De site en site, cherchant des endroits insolites en France, j’ai découvert Echologia par le biais du site France Voyage, un site où sont recensés d’innombrables points touristiques et surtout très riche en lieux et logements insolites, et qui signale ce lieu dans sa page sur le département de la Mayenne.

Nous arrivons le samedi 4 avril, en milieu d’après-midi. Rendez-vous est pris à 17h avec Vincent Brault, l’un des deux cofondateurs de ce lieu. Passionné de nature, il a grandi à proximité d’un ancien site d’extraction du calcaire, lieu abandonné que la faune et la flore ont colonisé. Avec son ami d’enfance Guillaume Beucher, il désire créer un projet qui valoriserait à la fois leur département, la Mayenne, et permettrait, explique-t-il, « de sensibiliser le public à la question de l’eau ». Ils entreprennent donc des recherches d’anciennes mines de calcaire et trouvent donc, à Louverné, ce qui fut durant plus d’un siècle et demi, un vaste site d’extraction et de fabrication de chaux, dont plusieurs vestiges de hauts fourneaux sont le témoignage encore visible.

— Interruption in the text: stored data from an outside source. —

theorem recordGrows_of_ran {i : Instr} {s u : State} (h : Frame i s u) (c : Nat) : RecordGrows s (u.charge c) :=
  ⟨Nat.le_trans h.rest.cyc.ge (Nat.le_add_right ..), h.rest.cfg, h.record⟩

theorem recordGrows_of_step {s t : State} (h : step s = .next t) : RecordGrows s t := by
  obtain ⟨-, h⟩ | ⟨-, h⟩ := step_next h
  · cases h with
    | ran i u _ _ _ hexec ht => subst ht; exact recordGrows_of_ran (frame_of_exec hexec) _
    | idled _ _ ht => subst ht; exact recordGrows_of_eq rfl rfl rfl
    | rejected _ _ ht => rw [ht, endDelivery_eq]; exact recordGrows_of_eq rfl rfl rfl
    | accepted _ hie _ _ ht => rw [ht, endDelivery_interrupted hie]; exact recordGrows_of_eq rfl rfl rfl
  · cases h with
    | intercepted cs u _ _ hret ht =>
      obtain ⟨_, _, rfl⟩ := returnFromCall_next.1 hret
      subst ht; exact ⟨Nat.le_refl _, rfl, _, rfl⟩
    | ran i u _ _ _ _ hexec ht => subst ht; exact recordGrows_of_ran (frame_of_exec hexec) _
    | stood _ _ _ ht => subst ht; exact recordGrows_of_eq rfl rfl rfl

/-! The bounds on `fc`. -/

theorem timingInv_iff (s : State) : s.TimingInv ↔ s.fc ≤ burstTarget s + 17 := by
  unfold State.TimingInv burstTarget
  cases s.half <;> rfl

theorem burstTarget_congr {s t : State} (hhalf : t.half = s.half) (hcfg : t.cfg = s.cfg) :
    burstTarget t = burstTarget s := by
  rw [burstTarget, burstTarget, hhalf, hcfg]

/-- XTHL is the longest instruction of R272. -/
theorem standardCost_le (i : Instr) : (standardCost i).taken ≤ 18 ∧ (standardCost i).notTaken ≤ 18 := by
  cases i <;> exact ⟨Nat.le_of_ble_eq_true rfl, Nat.le_of_ble_eq_true rfl⟩

theorem cycleCost_le {cfg : Config} (h : cfg.cycleTable = .standard) (i : Instr) (f : Flags) :
    cycleCost cfg i f ≤ 18 := by
  rw [cycleCost, cycleRow, h]
  split
  · exact (standardCost_le i).1
  · exact (standardCost_le i).2

/-- A delivery point passes at most 17 cycles over the next target on, when it is reached with at most 17 and one
interrupt cost over its own. -/
theorem carriedFc_le {s : State} {n : Nat} (hcfg : TimedConfig s.cfg) (hn : n ≤ burstTarget s + 17 + s.cfg.intCycles) :
    carriedFc s n ≤ burstTarget { s with half := s.half.toggle } + 17 ∧
      (s.half = .second → carriedFc s n ≤ 17 + 2 * s.cfg.intCycles) := by
  have hint : 2 * s.cfg.intCycles ≤ s.cfg.frameCycles / 2 := hcfg.2
  cases h : s.half with
  | first =>
    have hn : n ≤ s.cfg.frameCycles / 2 + 17 + s.cfg.intCycles := by simpa [burstTarget, h, Config.halfCycles] using hn
    refine ⟨?_, nofun⟩
    show carriedFc s n ≤ s.cfg.frameCycles + 17
    rw [carriedFc_of_first h]
    omega
  | second =>
    have hn : n ≤ s.cfg.frameCycles + 17 + s.cfg.intCycles := by simpa [burstTarget, h] using hn
    rw [carriedFc_of_second h]
    refine ⟨?_, fun _ => by omega⟩
    show n - s.cfg.frameCycles ≤ s.cfg.frameCycles / 2 + 17
    omega

end Sys2Proof.Machine
end

section
namespace Sys2Proof.Proofs

open Sys2Proof.Machine Sys2Proof.Spec

/-- Settles O51 by the moves of the machine: instructions store inside the memory, delivery points toggle the alternator
and the half together. -/
theorem stepKeepsInvariant : Obligations.StepKeepsInvariant := by
  intro s t hs hstep
  obtain ⟨-, h⟩ | ⟨-, h⟩ := step_next hstep
  · exact syncMove_inv hs h
  · exact harnessMove_inv hs h

/-- Settles O52: a Step starts below the target and costs at most 18; a delivery point passes the overshoot and one
interrupt cost on to the next burst. -/
theorem stepKeepsTimingBound : Obligations.StepKeepsTimingBound := by
  intro s t hrunner hcfg hs hstep
  have same_half {t : State} (hhalf : t.half = s.half) (ht : t.TimingInv) :
      t.TimingInv ∧ (s.half = .second → t.half = .first → t.fc ≤ 17 + 2 * s.cfg.intCycles) :=
    ⟨ht, fun h2 h1 => absurd (h2.symm.trans (hhalf.symm.trans h1)) nofun⟩
  rw [timingInv_iff] at hs
  obtain ⟨-, h⟩ | ⟨hharness, -⟩ := step_next hstep
  · cases h with
    | ran i u hfc _ _ hexec ht =>
      subst ht
      have hrest := (frame_of_exec hexec).rest
      have hcost := cycleCost_le hcfg.1 i s.flags
      refine same_half hrest.half ((timingInv_iff _).2 ?_)
      have htarget : burstTarget ((u.charge (cycleCost s.cfg i s.flags)).setFc (u.fc + cycleCost s.cfg i s.flags)) =
          burstTarget s :=
        burstTarget_congr hrest.half hrest.cfg
      rw [htarget, setFc_fc, hrest.fc]
      omega
    | idled _ _ ht =>
      subst ht
      exact same_half rfl ((timingInv_iff _).2 (Nat.le_add_right ..))
    | rejected _ _ ht =>
      obtain ⟨hnext, hend⟩ := carriedFc_le hcfg (Nat.le_add_right_of_le hs)
      rw [ht, endDelivery_eq]
      exact ⟨(timingInv_iff _).2 hnext, fun h2 _ => hend h2⟩
    | accepted _ hie _ _ ht =>
      obtain ⟨hnext, hend⟩ := carriedFc_le hcfg (Nat.add_le_add_right hs s.cfg.intCycles)
      rw [ht, endDelivery_interrupted hie]
      exact ⟨(timingInv_iff _).2 hnext, fun h2 _ => hend h2⟩
  · exact absurd (hrunner.symm.trans hharness) nofun

/-- Settles O58: every other move either needs a running CPU or leaves `halted` as it is. -/
theorem onlyDeliveryRevives : Obligations.OnlyDeliveryRevives := by
  intro s t hhalt hstep hrun
  have running {u : State} (h : u.halted = s.halted) (hu : u.halted = false) : False := by
    rw [h, hhalt] at hu
    cases hu
  obtain ⟨hrunner, h⟩ | ⟨-, h⟩ := step_next hstep
  · cases h with
    | ran _ _ _ hrun' => exact (running rfl hrun').elim
    | idled _ _ ht => subst ht; exact (running rfl hrun).elim
    | rejected _ _ ht => rw [ht, endDelivery_eq] at hrun; exact (running rfl hrun).elim
    | accepted hfc hie _ _ ht =>
      refine ⟨hie, hrunner, hfc, ?_⟩
      rw [ht, endDelivery_interrupted hie]
      exact vectorAddress_eq s
  · cases h with
    | intercepted cs u _ _ hret ht =>
      obtain ⟨_, _, rfl⟩ := returnFromCall_next.1 hret
      subst ht
      exact (running rfl hrun).elim
    | ran _ _ _ _ hrun' => exact (running rfl hrun').elim
    | stood _ _ _ ht => subst ht; exact (running rfl hrun).elim

/-- Settles O59 by the moves of the machine. -/
theorem cycleCountOnlyGrows : Obligations.CycleCountOnlyGrows := fun _ _ => recordGrows_of_step

/-- Settles O1: the reset state evaluated. -/
theorem resetLeavesSpecValues : Obligations.ResetLeavesSpecValues :=
  ⟨fun r => by cases r <;> rfl, rfl, rfl, rfl, rfl, rfl, rfl, rfl, rfl, rfl, fun _ => rfl, rfl, rfl, rfl, rfl⟩

/-- Settles O50: an empty memory is canonical, and the alternator and the half both start a frame. -/
theorem resetMeetsInvariant : Obligations.ResetMeetsInvariant := by
  have inv_resetWith (cfg : Config) : (State.resetWith cfg).Inv := ⟨rfl, rfl, iff_of_true rfl rfl⟩
  exact ⟨inv_resetWith _, Nat.zero_le _, ⟨rfl, Nat.zero_le _⟩, inv_resetWith _⟩

end Sys2Proof.Proofs
end

/-! ### A word placed where the next step fetches it (log entry 15) -/

section
namespace Sys2Proof.Machine

open Sys2Proof.Spec

/-- The state with three bytes stored from PC on. -/
def placed (s : State) (x y z : Byte) : State := stored (stored (stored s s.pc x) (s.pc + 1) y) (s.pc + 2) z

theorem bytesAtPc_placed {s : State} (hwf : s.mem.wf = true) (x y z : Byte) :
    bytesAtPc (placed s x y z) = [x, y, z] := by
  have hwf1 : (stored s s.pc x).mem.wf = true := wf_write hwf ..
  have hwf2 : (stored (stored s s.pc x) (s.pc + 1) y).mem.wf = true := wf_write hwf1 ..
  have h01 : s.pc ≠ s.pc + 1 := ne_add_one s.pc
  have h02 : s.pc ≠ s.pc + 2 := by bv_omega
  have h12 : s.pc + 1 ≠ s.pc + 2 := by bv_omega
  have hx : byteAt (placed s x y z) s.pc = x := by
    rw [placed, byteAt_stored_other hwf2 z h02, byteAt_stored_other hwf1 y h01, byteAt_stored_same hwf]
  have hy : byteAt (placed s x y z) (s.pc + 1) = y := by
    rw [placed, byteAt_stored_other hwf2 z h12, byteAt_stored_same hwf1]
  have hz : byteAt (placed s x y z) (s.pc + 2) = z := byteAt_stored_same hwf2 ..
  calc bytesAtPc (placed s x y z)
      = [byteAt (placed s x y z) s.pc, byteAt (placed s x y z) (s.pc + 1), byteAt (placed s x y z) (s.pc + 2)] := rfl
    _ = [x, y, z] := by rw [hx, hy, hz]

theorem stores_placed {s : State} (x y z : Byte) (h0 : InRange s s.pc) (h1 : InRange s (s.pc + 1))
    (h2 : InRange s (s.pc + 2)) :
    Stores s.cfg.memSize [s.pc, s.pc + 1, s.pc + 2] s.mem (placed s x y z).mem :=
  .write _ z (.write _ y (.write _ x .refl (by simp) h0) (by simp) h1) (by simp) h2

theorem readyToStep_of_synchronizer {s : State} (h : s.cfg.runner = .synchronizer) :
    s.readyToStep = { s with halted := false, fc := if s.fc < burstTarget s then s.fc else 0 } := by
  simp only [State.readyToStep, h]

theorem withFetchWord_eq_placed {s : State} {nbits w : Nat} {x y z : Byte} (h : s.cfg.runner = .synchronizer)
    (hbytes : tableWordBytes nbits w = [x, y, z]) :
    s.withFetchWord nbits w =
      placed { s with halted := false, fc := if s.fc < burstTarget s then s.fc else 0 } x y z := by
  have htwo : s.pc + 1 + 1 = s.pc + 2 := BitVec.add_assoc ..
  rw [State.withFetchWord, readyToStep_of_synchronizer h, hbytes, placed, ← htwo]
  rfl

Lors de la visite, l’un des panneaux racontant l’histoire du lieu signale que les ouvriers y travaillaient dans des conditions effroyables : de 4h à 22h en été, de 6h à 19h en hiver, avec 2 heures de pause pour le déjeuner ; leur espérance de vie, sans surprise, atteignait seulement les 44 ans. Un passé où le travailleur, sans protection sociale ni prud’hommes était livré au bon vouloir de la racaille patronale. Ce qui, au total, rappelle combien cynique est la menterie d’une « modernisation » de l’économie et du code du travail (coup de chapeau à la loi Macron), qui nous rapprochent sans cesse davantage de ce XIXème siècle, dont le combat ouvrier et socialiste nous a éloignés.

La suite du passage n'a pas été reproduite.